Caring for an elderly individual who refuses to eat can be emotionally and physically demanding for caregivers. Managing stress and maintaining well-being is crucial to providing effective care. Here are some tips to help caregivers cope better:

  1. Seek Emotional Support: Connect with support groups or counseling services to share experiences and gain advice from others in similar situations. Support groups provide a sense of community and can offer practical tips for managing stress.
  2. Take Breaks: Ensure regular breaks to rest and recharge. Respite care services can provide temporary relief, allowing caregivers to take time off to focus on their own health and well-being.
  3. Healthy Lifestyle: Maintain a healthy lifestyle by eating well, exercising regularly, and getting enough sleep. Physical activity, even in small amounts, can reduce stress and improve mood.
  4. Set Realistic Goals: Set achievable goals for both caregiving tasks and personal well-being.

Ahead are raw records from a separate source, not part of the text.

-- ==== Sys2Proof/Certificates/Slice0/Obligations.lean ====
section
/-! DEFINITION. What is stated of the model, for the provers: each Obligations.<Name> says what an instruction, an event or the machine does, from the numbered rules of the spec. Names without the prefix are the parts of a statement, and helpers. -/

section

open Sys2Proof Sys2Proof.Machine

/-! ## Scalar integer instructions (09 R158 to R168) -/

/-- R159 with R158 and R167: the results of major 0x08 at width 64 (W 0) and at width 32, sign-extended (W 1), written to g[D] at latency 1. -/
def Obligations.ScalarIntegerResults : Prop :=
  ∀ (d a b : Reg) (s : State),
    let x := s.g a
    let y := s.g b
    let u : BitVec 32 := x.extractLsb' 0 32
    let v : BitVec 32 := y.extractLsb' 0 32
    let q (i : Instr) (r : Word) : Prop := exec i s = .next (s.wrG d r 1)
    let h (i : Instr) (r : BitVec 32) : Prop := exec i s = .next (s.wrG d (r.signExtend 64) 1)
    q (.add false d a b) (x + y) ∧ h (.add true d a b) (u + v) ∧
    q (.sub false d a b) (x - y) ∧ h (.sub true d a b) (u - v) ∧
    q (.and false d a b) (x &&& y) ∧ h (.and true d a b) (u &&& v) ∧
    q (.or false d a b) (x ||| y) ∧ h (.or true d a b) (u ||| v) ∧
    q (.xor false d a b) (x ^^^ y) ∧ h (.xor true d a b) (u ^^^ v) ∧
    q (.shl false d a b) (x <<< (y.toNat % 64)) ∧ h (.shl true d a b) (u <<< (y.toNat % 32)) ∧
    q (.shr false d a b) (x >>> (y.toNat % 64)) ∧ h (.shr true d a b) (u >>> (y.toNat % 32)) ∧
    q (.sar false d a b) (x.sshiftRight (y.toNat % 64)) ∧ h (.sar true d a b) (u.sshiftRight (y.toNat % 32)) ∧
    q (.rot false d a b) ((x <<< (y.toNat % 64)) ||| (x >>> (64 - y.toNat % 64))) ∧
    h (.rot true d a b) ((u <<< (y.toNat % 32)) ||| (u >>> (32 - y.toNat % 32))) ∧
    q (.min false d a b) (if x.slt y then x else y) ∧ h (.min true d a b) (if u.slt v then u else v) ∧
    q (.max false d a b) (if x.slt y then y else x) ∧ h (.max true d a b) (if u.slt v then v else u) ∧
    q (.minn false d a b) (if x.ult y then x else y) ∧ h (.minn true d a b) (if u.ult v then u else v) ∧
    q (.maxn false d a b) (if x.ult y then y else x) ∧ h (.maxn true d a b) (if u.ult v then v else u) ∧
    q (.seq false d a b) (if x = y then 1 else 0) ∧ h (.seq true d a b) (if u = v then 1 else 0) ∧
    q (.slt false d a b) (if x.slt y then 1 else 0) ∧ h (.slt true d a b) (if u.slt v then 1 else 0) ∧
    q (.sltn false d a b) (if x.ult y then 1 else 0) ∧ h (.sltn true d a b) (if u.ult v then 1 else 0) ∧
    q (.sel false d a b) (if s.g d = 0 then y else x) ∧
    h (.sel true d a b) (if (s.g d).extractLsb' 0 32 = (0 : BitVec 32) then v else u) ∧
    (∀ k : BitVec 2, q (.lea false k d a b) (x + y * 2 ^ k.toNat) ∧ h (.lea true k d a b) (u + v * 2 ^ k.toNat))

/-- R159: the counts of clz, ctz and popc at width w, w for clz and ctz of 0. -/
def ScalarBitCounts : Prop :=
  ∀ (w : Bool) (d a : Reg) (s : State),
    let n := if w then 32 else 64
    let x := (s.g a).toNat % 2 ^ n
    (∃ c, c ≤ n ∧ x < 2 ^ (n - c) ∧ (c < n → 2 ^ (n - 1 - c) ≤ x) ∧ exec (.clz w d a) s = .next (s.wrG d (BitVec.ofNat 64 c) 1)) ∧
    (∃ c, c ≤ n ∧ x % 2 ^ c = 0 ∧ (c < n → x.testBit c = true) ∧ exec (.ctz w d a) s = .next (s.wrG d (BitVec.ofNat 64 c) 1)) ∧
    exec (.popc w d a) s = .next (s.wrG d (BitVec.ofNat 64 ((List.range n).filter (fun i => (s.g a).getLsbD i)).length) 1)

/-- R160 with R158 and R167: products at latency 3. -/
def ScalarProducts : Prop :=
  ∀ (d a b : Reg) (s : State),
    let x := s.g a
    let y := s.g b
    let u : BitVec 32 := x.extractLsb' 0 32
    let v : BitVec 32 := y.extractLsb' 0 32
    let q (i : Instr) (r : Word) : Prop := exec i s = .next (s.wrG d r 3)
    let h (i : Instr) (r : BitVec 32) : Prop := exec i s = .next (s.wrG d (r.signExtend 64) 3)
    q (.mul false d a b) (BitVec.ofNat 64 (x.toNat * y.toNat)) ∧ h (.mul true d a b) (BitVec.ofNat 32 (x.toNat * y.toNat)) ∧
    q (.mulh false d a b) (((x.signExtend 128 * y.signExtend 128) >>> 64).truncate 64) ∧
    h (.mulh true d a b) (((u.signExtend 64 * v.signExtend 64) >>> 32).truncate 32) ∧
    q (.mulhn false d a b) (((x.zeroExtend 128 * y.zeroExtend 128) >>> 64).truncate 64) ∧
    h (.mulhn true d a b) (((u.zeroExtend 64 * v.zeroExtend 64) >>> 32).truncate 32)

/-- R160, R161, R167: quotients and remainders at width w, with the special cases; latency 26, or 14 under W. Signed division is stated by what determines it: dividend = quotient × divisor + remainder, with a remainder smaller than the divisor that has the dividend's sign or is 0. -/
def ScalarDivision : Prop :=
  ∀ (w : Bool) (d a b : Reg) (s : State),
    let n := if w then 32 else 64
    let lat := if w then 14 else 26
    let x : BitVec n := (s.g a).truncate n
    let y : BitVec n := (s.g b).truncate n
    let q (i : Instr) (r : BitVec n) : Prop := exec i s = .next (s.wrG d (r.signExtend 64) lat)
    (y = 0 → q (.div w d a b) (BitVec.allOnes n) ∧ q (.divn w d a b) (BitVec.allOnes n) ∧ q (.rem w d a b) x ∧ q (.remn w d a b) x) ∧
    (y ≠ 0 → q (.divn w d a b) (BitVec.ofNat n (x.toNat / y.toNat)) ∧ q (.remn w d a b) (BitVec.ofNat n (x.toNat % y.toNat))) ∧
    (x = BitVec.intMin n ∧ y = BitVec.allOnes n → q (.div w d a b) (BitVec.intMin n) ∧ q (.rem w d a b) 0) ∧
    (y ≠ 0 → ¬ (x = BitVec.intMin n ∧ y = BitVec.allOnes n) →
      ∃ k r : BitVec n, q (.div w d a b) k ∧ q (.rem w d a b) r ∧ x.toInt = k.toInt * y.toInt + r.toInt ∧
        r.toInt.natAbs < y.toInt.natAbs ∧ 0 ≤ x.toInt * r.toInt)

Avoid setting unrealistic expectations that can lead to burnout.
  5. Educate Yourself: Learn about the elderly individual’s health condition and nutritional needs. This knowledge can empower caregivers to make informed decisions and feel more in control.
  6. Professional Help: Don’t hesitate to seek professional help from dietitians, doctors, or therapists. They can provide expert advice and support, helping caregivers develop effective strategies to manage the elderly person’s nutritional needs.

Conclusion

Addressing the issue of elderly individuals refusing to eat requires a comprehensive approach that includes understanding the underlying causes, assessing nutritional risks, and implementing practical strategies to encourage eating. Nutritional supplements and professional guidance can play a crucial role in ensuring adequate nutrient intake.